*Assigned task*
Two lines mark the range in the entries below: the one holding "significant first (R104). -/" and the one holding "packWord 7 f k". Set down those two and all lines between them, exactly.

Stored data
* * *
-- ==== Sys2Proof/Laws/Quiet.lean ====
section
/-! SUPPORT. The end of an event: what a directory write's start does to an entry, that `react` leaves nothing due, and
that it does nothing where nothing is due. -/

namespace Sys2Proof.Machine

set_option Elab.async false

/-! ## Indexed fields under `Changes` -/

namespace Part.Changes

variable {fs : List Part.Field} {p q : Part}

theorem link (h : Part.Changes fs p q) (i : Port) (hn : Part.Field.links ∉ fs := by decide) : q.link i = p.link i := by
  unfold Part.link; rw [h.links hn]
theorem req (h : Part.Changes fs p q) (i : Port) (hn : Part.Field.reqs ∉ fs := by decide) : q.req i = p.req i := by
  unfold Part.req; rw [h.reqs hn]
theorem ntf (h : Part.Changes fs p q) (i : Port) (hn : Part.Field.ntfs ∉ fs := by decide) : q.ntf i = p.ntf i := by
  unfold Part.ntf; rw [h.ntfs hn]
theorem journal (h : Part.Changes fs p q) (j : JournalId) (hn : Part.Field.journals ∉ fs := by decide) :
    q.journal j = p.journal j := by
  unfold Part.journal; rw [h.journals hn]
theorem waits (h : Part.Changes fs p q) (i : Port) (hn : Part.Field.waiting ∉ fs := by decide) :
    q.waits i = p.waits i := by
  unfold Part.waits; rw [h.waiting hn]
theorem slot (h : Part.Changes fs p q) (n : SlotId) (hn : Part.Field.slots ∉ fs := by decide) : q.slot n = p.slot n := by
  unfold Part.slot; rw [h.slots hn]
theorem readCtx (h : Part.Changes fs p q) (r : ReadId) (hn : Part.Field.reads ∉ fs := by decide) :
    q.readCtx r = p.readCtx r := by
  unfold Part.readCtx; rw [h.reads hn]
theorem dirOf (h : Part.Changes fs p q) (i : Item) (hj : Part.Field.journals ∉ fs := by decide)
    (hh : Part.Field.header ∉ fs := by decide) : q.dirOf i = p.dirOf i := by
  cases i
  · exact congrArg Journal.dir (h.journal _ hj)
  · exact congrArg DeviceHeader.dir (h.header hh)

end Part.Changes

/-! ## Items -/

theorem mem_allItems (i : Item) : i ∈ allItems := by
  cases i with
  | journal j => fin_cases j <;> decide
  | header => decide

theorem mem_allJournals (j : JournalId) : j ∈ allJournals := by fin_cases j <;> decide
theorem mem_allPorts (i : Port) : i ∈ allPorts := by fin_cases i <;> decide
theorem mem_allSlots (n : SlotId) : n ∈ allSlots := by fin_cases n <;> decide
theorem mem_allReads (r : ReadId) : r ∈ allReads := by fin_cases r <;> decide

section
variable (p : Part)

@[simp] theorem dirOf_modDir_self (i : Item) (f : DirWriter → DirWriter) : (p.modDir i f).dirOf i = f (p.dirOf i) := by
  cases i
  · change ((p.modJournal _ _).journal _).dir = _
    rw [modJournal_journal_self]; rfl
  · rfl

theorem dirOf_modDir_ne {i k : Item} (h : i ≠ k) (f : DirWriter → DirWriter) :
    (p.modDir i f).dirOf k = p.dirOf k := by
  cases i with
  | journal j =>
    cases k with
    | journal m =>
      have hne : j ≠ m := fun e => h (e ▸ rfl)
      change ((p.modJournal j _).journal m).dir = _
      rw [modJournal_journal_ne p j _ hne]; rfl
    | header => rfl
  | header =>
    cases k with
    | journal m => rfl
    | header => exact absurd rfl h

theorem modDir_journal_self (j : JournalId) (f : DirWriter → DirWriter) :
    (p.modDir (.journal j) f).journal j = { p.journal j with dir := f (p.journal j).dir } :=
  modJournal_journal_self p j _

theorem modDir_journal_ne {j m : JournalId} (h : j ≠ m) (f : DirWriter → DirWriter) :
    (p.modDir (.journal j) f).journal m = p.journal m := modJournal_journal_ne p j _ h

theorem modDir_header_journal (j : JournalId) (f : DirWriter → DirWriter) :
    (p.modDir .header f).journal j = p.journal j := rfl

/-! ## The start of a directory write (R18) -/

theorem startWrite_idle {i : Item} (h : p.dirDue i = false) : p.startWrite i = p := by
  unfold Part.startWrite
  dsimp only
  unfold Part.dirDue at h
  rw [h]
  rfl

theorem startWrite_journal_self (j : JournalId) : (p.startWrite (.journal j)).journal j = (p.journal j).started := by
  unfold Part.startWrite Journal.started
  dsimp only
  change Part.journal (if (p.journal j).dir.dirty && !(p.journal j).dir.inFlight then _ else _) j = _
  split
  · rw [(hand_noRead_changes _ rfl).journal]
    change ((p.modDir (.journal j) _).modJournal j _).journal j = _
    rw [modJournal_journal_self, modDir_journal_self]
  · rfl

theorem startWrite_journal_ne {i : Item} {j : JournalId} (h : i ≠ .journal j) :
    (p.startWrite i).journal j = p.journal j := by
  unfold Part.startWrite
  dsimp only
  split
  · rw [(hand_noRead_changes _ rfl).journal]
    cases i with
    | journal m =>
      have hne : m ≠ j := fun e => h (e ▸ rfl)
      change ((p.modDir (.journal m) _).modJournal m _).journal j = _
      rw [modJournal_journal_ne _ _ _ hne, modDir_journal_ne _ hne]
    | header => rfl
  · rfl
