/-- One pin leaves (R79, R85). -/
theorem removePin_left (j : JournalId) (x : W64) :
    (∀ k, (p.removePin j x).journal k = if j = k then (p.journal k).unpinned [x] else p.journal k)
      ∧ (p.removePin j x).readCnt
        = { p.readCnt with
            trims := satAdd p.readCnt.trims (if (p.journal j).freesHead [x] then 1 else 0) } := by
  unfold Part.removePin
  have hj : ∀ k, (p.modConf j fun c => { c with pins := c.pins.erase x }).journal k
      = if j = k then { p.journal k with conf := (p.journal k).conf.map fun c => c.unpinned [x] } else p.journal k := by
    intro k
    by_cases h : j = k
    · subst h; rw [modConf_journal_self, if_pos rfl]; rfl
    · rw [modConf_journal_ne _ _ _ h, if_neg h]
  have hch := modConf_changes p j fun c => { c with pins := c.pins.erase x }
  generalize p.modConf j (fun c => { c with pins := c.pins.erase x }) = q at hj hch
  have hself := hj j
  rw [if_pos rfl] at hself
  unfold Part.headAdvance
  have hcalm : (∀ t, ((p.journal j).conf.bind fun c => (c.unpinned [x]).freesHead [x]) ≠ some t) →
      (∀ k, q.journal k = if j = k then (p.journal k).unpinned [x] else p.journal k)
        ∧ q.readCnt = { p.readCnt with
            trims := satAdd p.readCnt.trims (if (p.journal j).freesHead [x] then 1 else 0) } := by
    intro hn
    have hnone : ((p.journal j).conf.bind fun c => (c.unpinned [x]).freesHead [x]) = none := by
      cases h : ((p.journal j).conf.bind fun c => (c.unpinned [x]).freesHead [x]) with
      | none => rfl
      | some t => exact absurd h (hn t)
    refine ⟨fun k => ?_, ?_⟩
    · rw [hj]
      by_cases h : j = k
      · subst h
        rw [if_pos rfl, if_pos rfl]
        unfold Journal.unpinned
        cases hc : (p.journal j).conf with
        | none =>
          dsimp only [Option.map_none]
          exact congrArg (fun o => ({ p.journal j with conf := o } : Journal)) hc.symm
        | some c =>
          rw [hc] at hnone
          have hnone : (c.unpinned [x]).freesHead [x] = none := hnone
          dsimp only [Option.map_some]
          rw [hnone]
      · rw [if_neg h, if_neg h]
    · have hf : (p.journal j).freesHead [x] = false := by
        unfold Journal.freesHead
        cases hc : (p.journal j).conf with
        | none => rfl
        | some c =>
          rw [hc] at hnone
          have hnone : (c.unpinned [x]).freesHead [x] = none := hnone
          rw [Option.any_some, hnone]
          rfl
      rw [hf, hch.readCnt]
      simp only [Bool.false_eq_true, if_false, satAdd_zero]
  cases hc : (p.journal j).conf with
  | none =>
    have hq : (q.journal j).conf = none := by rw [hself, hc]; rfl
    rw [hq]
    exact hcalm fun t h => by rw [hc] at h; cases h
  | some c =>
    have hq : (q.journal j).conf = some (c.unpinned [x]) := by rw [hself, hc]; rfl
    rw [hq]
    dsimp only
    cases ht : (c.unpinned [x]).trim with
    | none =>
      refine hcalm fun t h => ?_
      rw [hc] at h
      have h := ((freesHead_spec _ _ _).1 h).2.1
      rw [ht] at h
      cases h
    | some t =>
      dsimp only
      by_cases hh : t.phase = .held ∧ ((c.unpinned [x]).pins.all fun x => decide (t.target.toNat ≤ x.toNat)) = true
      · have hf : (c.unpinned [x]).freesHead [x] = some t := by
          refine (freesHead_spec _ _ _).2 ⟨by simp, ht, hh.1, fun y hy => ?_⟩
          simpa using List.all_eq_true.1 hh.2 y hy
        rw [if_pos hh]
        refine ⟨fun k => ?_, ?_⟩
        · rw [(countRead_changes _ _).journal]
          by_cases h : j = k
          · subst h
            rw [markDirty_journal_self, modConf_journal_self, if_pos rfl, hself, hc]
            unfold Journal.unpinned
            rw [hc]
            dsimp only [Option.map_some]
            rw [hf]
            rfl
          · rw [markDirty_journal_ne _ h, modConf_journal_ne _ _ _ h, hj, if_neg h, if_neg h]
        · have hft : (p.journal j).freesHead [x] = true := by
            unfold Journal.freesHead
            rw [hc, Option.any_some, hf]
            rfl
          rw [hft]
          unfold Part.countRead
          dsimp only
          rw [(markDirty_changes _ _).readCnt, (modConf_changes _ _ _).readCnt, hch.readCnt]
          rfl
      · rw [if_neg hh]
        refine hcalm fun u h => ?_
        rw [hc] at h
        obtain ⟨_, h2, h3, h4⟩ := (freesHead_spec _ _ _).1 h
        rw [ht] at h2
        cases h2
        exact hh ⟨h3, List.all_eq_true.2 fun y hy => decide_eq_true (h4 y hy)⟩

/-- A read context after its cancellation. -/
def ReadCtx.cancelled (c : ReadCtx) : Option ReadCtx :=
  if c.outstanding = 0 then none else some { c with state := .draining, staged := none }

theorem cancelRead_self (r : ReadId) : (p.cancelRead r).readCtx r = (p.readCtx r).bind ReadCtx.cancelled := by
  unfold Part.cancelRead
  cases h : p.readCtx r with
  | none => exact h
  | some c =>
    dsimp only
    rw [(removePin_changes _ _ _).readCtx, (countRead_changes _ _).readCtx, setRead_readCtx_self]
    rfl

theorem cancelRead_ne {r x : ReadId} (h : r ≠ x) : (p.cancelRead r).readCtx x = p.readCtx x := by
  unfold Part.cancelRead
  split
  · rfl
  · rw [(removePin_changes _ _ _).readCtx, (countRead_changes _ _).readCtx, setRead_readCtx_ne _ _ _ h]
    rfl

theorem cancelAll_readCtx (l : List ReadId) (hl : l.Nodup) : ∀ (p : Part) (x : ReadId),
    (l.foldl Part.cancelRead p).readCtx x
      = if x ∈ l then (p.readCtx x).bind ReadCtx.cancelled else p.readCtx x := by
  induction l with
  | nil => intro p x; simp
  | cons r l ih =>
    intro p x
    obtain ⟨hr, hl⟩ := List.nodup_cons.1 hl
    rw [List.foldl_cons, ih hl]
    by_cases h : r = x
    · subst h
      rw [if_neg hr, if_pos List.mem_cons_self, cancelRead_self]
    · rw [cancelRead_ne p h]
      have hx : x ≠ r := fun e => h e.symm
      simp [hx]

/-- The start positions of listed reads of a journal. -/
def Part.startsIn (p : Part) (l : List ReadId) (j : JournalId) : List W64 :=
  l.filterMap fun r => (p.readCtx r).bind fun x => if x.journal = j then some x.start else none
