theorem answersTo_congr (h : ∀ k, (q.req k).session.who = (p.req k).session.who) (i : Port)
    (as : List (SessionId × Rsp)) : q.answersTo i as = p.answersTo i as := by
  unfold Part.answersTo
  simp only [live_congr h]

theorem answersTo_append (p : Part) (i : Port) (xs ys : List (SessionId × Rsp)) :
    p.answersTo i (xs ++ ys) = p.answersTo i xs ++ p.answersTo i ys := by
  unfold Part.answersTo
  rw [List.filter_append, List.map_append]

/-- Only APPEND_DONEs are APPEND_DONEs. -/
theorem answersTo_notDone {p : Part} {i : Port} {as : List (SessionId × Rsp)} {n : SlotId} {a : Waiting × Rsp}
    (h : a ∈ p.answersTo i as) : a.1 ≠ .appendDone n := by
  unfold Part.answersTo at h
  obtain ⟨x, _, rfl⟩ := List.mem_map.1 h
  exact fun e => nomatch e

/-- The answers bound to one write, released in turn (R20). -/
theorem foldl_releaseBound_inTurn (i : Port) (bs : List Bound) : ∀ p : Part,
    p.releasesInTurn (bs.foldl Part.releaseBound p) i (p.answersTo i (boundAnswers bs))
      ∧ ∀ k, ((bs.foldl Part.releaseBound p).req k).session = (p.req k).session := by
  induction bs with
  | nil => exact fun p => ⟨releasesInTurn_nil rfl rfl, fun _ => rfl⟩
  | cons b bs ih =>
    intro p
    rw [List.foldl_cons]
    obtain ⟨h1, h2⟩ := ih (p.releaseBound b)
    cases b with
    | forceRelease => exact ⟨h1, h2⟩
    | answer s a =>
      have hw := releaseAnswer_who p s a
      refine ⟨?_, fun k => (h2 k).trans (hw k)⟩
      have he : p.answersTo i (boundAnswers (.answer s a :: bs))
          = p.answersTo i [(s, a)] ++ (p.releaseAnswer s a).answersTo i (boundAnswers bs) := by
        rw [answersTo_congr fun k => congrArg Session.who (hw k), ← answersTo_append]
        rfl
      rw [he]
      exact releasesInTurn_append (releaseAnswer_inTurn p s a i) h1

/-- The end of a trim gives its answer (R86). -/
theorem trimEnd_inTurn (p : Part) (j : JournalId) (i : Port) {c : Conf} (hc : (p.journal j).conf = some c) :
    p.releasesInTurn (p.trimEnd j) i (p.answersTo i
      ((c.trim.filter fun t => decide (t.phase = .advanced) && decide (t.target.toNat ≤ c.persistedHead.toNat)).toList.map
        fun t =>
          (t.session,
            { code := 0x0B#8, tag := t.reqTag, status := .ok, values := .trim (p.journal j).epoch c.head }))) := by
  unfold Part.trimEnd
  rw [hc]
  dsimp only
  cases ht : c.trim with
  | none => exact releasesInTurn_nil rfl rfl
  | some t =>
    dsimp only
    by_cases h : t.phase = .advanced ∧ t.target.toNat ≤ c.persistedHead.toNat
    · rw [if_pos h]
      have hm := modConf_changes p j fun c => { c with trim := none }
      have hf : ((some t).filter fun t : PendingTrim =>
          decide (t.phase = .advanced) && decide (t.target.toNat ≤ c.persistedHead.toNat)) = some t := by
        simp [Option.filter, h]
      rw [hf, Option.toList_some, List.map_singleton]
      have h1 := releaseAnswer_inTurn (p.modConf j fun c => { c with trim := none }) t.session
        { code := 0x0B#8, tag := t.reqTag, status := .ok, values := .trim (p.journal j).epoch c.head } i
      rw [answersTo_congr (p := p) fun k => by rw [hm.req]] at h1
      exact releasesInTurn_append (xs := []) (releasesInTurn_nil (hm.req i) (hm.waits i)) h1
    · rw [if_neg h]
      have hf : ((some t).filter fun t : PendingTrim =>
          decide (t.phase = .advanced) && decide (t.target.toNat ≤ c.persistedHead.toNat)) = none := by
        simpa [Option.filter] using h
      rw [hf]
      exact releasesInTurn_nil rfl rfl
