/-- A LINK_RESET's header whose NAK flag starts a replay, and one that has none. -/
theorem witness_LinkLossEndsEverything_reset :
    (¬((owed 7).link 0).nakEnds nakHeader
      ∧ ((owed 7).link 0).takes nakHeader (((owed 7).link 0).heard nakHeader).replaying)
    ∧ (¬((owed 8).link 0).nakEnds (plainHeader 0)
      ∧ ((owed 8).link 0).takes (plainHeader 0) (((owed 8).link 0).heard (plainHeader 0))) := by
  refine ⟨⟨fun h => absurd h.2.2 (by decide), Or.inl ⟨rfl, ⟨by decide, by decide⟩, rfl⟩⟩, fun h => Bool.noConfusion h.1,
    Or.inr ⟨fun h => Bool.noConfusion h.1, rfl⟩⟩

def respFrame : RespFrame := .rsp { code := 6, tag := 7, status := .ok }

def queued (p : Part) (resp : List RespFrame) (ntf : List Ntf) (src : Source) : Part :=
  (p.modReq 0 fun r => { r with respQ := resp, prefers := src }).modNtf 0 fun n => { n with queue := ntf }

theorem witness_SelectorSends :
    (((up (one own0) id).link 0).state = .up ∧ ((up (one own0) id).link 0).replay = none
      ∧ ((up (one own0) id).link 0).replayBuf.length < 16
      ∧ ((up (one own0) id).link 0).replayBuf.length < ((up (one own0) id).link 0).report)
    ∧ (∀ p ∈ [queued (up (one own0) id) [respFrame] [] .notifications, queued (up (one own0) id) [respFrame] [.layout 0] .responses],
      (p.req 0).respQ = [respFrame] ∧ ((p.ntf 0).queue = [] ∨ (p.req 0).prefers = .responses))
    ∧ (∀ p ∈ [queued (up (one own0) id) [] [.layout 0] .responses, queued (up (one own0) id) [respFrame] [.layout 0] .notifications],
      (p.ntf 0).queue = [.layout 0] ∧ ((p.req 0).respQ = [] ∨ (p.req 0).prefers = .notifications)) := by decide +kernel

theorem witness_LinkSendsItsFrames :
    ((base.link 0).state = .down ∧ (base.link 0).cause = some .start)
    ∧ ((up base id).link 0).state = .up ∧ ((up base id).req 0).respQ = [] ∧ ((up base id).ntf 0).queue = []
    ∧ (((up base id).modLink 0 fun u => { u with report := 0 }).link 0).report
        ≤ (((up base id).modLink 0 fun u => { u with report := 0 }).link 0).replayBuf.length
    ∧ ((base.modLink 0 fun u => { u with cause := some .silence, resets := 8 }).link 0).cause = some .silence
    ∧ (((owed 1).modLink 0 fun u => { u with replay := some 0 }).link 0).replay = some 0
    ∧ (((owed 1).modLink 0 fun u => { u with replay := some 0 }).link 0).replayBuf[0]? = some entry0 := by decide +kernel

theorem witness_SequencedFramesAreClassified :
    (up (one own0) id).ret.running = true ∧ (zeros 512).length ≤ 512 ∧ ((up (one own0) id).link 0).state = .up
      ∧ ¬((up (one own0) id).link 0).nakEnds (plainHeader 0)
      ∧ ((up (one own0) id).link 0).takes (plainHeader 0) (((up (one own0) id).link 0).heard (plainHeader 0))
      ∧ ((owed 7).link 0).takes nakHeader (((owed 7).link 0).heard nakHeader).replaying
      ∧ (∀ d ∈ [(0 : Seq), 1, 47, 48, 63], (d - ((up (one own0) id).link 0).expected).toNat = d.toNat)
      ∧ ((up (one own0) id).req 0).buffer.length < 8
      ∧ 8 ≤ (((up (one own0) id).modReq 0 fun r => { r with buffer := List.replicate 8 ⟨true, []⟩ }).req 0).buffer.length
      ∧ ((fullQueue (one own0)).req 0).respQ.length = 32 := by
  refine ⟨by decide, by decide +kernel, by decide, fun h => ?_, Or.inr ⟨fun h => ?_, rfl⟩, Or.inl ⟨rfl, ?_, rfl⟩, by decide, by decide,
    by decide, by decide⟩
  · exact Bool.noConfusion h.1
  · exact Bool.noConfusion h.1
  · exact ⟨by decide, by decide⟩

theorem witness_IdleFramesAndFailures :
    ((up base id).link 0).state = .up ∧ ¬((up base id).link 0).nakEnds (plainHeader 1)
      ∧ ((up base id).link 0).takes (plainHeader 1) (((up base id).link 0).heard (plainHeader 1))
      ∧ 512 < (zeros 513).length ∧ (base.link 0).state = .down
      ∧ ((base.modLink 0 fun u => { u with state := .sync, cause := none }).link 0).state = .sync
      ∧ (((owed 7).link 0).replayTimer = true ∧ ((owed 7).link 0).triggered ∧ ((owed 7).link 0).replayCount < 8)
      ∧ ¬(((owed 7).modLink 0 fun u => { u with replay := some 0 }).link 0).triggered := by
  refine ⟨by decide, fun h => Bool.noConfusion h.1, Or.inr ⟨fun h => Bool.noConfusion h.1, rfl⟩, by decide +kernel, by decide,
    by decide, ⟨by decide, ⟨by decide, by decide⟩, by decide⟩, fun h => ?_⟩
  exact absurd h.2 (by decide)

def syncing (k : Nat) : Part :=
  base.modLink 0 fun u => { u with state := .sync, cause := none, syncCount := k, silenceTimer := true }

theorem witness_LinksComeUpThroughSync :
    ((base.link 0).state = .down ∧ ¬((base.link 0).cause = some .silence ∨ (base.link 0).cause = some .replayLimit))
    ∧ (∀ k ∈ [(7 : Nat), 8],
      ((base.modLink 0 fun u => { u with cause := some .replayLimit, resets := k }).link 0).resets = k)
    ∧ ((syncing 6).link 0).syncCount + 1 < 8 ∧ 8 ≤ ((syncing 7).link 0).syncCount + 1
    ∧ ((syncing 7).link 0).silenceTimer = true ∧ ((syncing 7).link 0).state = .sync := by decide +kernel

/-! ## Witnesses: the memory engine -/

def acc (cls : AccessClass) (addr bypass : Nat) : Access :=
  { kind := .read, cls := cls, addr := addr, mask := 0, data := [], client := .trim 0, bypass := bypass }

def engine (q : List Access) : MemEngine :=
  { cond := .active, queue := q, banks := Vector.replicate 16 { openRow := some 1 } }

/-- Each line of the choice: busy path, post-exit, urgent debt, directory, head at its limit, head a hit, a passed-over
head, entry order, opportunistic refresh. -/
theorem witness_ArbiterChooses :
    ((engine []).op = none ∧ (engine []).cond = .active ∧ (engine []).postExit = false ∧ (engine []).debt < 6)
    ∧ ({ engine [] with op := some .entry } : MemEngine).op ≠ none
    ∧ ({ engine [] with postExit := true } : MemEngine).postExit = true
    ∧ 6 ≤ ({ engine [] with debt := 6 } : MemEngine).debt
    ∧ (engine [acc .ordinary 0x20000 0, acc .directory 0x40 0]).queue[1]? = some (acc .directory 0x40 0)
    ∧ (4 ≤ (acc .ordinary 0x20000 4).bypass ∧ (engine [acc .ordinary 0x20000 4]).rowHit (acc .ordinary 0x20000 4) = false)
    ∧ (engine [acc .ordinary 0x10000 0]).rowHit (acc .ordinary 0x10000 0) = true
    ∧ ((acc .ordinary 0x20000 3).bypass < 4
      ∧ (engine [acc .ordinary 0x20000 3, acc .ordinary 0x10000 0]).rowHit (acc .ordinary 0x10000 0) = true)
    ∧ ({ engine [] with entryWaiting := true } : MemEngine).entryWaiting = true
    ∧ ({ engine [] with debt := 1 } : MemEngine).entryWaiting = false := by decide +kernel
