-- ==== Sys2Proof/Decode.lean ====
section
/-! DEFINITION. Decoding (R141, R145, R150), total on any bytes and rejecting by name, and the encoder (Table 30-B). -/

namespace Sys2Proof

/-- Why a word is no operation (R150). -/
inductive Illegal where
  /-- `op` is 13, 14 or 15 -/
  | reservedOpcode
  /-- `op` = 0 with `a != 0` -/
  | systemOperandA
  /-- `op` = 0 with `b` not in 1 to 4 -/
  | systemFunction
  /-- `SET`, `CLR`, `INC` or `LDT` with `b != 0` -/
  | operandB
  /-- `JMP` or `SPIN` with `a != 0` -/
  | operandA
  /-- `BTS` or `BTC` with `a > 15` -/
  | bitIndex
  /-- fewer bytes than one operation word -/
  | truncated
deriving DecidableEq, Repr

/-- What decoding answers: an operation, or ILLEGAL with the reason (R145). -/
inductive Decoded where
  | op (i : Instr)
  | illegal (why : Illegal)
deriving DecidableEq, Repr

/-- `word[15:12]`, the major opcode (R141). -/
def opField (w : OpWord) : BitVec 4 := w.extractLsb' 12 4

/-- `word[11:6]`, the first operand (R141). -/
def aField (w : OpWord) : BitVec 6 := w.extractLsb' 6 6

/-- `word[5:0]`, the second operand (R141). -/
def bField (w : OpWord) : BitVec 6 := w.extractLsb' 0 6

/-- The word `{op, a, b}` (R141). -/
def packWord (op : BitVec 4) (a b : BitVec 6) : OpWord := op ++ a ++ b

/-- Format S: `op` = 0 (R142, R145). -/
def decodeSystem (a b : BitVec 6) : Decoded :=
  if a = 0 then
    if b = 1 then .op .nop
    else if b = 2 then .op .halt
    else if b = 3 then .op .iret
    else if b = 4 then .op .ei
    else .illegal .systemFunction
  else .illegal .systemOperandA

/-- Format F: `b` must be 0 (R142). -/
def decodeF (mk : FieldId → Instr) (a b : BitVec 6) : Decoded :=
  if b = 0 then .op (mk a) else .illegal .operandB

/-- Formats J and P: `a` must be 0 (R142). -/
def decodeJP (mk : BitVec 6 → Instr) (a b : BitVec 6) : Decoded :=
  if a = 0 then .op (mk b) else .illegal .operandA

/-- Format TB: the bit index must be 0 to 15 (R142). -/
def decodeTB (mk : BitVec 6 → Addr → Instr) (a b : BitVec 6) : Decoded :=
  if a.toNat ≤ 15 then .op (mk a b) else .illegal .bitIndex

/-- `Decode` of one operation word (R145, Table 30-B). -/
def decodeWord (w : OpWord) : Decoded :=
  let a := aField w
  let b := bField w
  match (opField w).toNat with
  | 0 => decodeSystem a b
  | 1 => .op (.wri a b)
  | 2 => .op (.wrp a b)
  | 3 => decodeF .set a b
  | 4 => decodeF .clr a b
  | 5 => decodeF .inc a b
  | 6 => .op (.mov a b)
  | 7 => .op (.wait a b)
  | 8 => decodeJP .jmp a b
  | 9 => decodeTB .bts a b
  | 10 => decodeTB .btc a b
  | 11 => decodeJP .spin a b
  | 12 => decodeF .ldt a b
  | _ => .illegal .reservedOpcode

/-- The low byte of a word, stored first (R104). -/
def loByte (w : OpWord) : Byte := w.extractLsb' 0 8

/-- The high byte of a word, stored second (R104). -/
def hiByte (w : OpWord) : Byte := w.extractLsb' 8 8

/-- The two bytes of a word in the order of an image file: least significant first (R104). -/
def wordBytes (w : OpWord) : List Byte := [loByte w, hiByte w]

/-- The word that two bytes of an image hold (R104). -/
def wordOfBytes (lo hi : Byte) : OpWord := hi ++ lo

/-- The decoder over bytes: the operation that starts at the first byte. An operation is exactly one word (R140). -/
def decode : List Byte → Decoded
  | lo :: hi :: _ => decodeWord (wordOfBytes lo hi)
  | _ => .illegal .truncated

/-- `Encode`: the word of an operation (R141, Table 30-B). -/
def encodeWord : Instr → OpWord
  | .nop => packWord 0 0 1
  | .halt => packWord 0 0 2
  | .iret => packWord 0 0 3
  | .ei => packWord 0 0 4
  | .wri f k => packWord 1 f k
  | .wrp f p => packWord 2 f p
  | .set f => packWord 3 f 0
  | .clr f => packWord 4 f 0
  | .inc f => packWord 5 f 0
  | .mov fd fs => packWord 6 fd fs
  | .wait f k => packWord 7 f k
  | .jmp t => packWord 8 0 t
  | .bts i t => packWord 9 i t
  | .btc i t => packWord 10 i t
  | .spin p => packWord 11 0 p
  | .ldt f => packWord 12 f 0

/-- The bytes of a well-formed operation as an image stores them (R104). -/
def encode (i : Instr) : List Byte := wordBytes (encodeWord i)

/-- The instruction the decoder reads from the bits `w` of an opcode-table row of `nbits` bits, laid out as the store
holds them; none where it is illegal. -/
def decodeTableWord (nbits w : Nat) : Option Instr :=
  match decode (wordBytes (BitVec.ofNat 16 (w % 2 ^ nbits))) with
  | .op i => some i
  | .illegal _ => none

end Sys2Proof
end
* * *
*Result of the exercise*
/-- The two bytes of a word in the order of an image file: least significant first (R104). -/
def wordBytes (w : OpWord) : List Byte := [loByte w, hiByte w]

/-- The word that two bytes of an image hold (R104). -/
def wordOfBytes (lo hi : Byte) : OpWord := hi ++ lo

/-- The decoder over bytes: the operation that starts at the first byte. An operation is exactly one word (R140). -/
def decode : List Byte → Decoded
  | lo :: hi :: _ => decodeWord (wordOfBytes lo hi)
  | _ => .illegal .truncated

/-- `Encode`: the word of an operation (R141, Table 30-B). -/
def encodeWord : Instr → OpWord
  | .nop => packWord 0 0 1
  | .halt => packWord 0 0 2
  | .iret => packWord 0 0 3
  | .ei => packWord 0 0 4
  | .wri f k => packWord 1 f k
  | .wrp f p => packWord 2 f p
  | .set f => packWord 3 f 0
  | .clr f => packWord 4 f 0
  | .inc f => packWord 5 f 0
  | .mov fd fs => packWord 6 fd fs
  | .wait f k => packWord 7 f k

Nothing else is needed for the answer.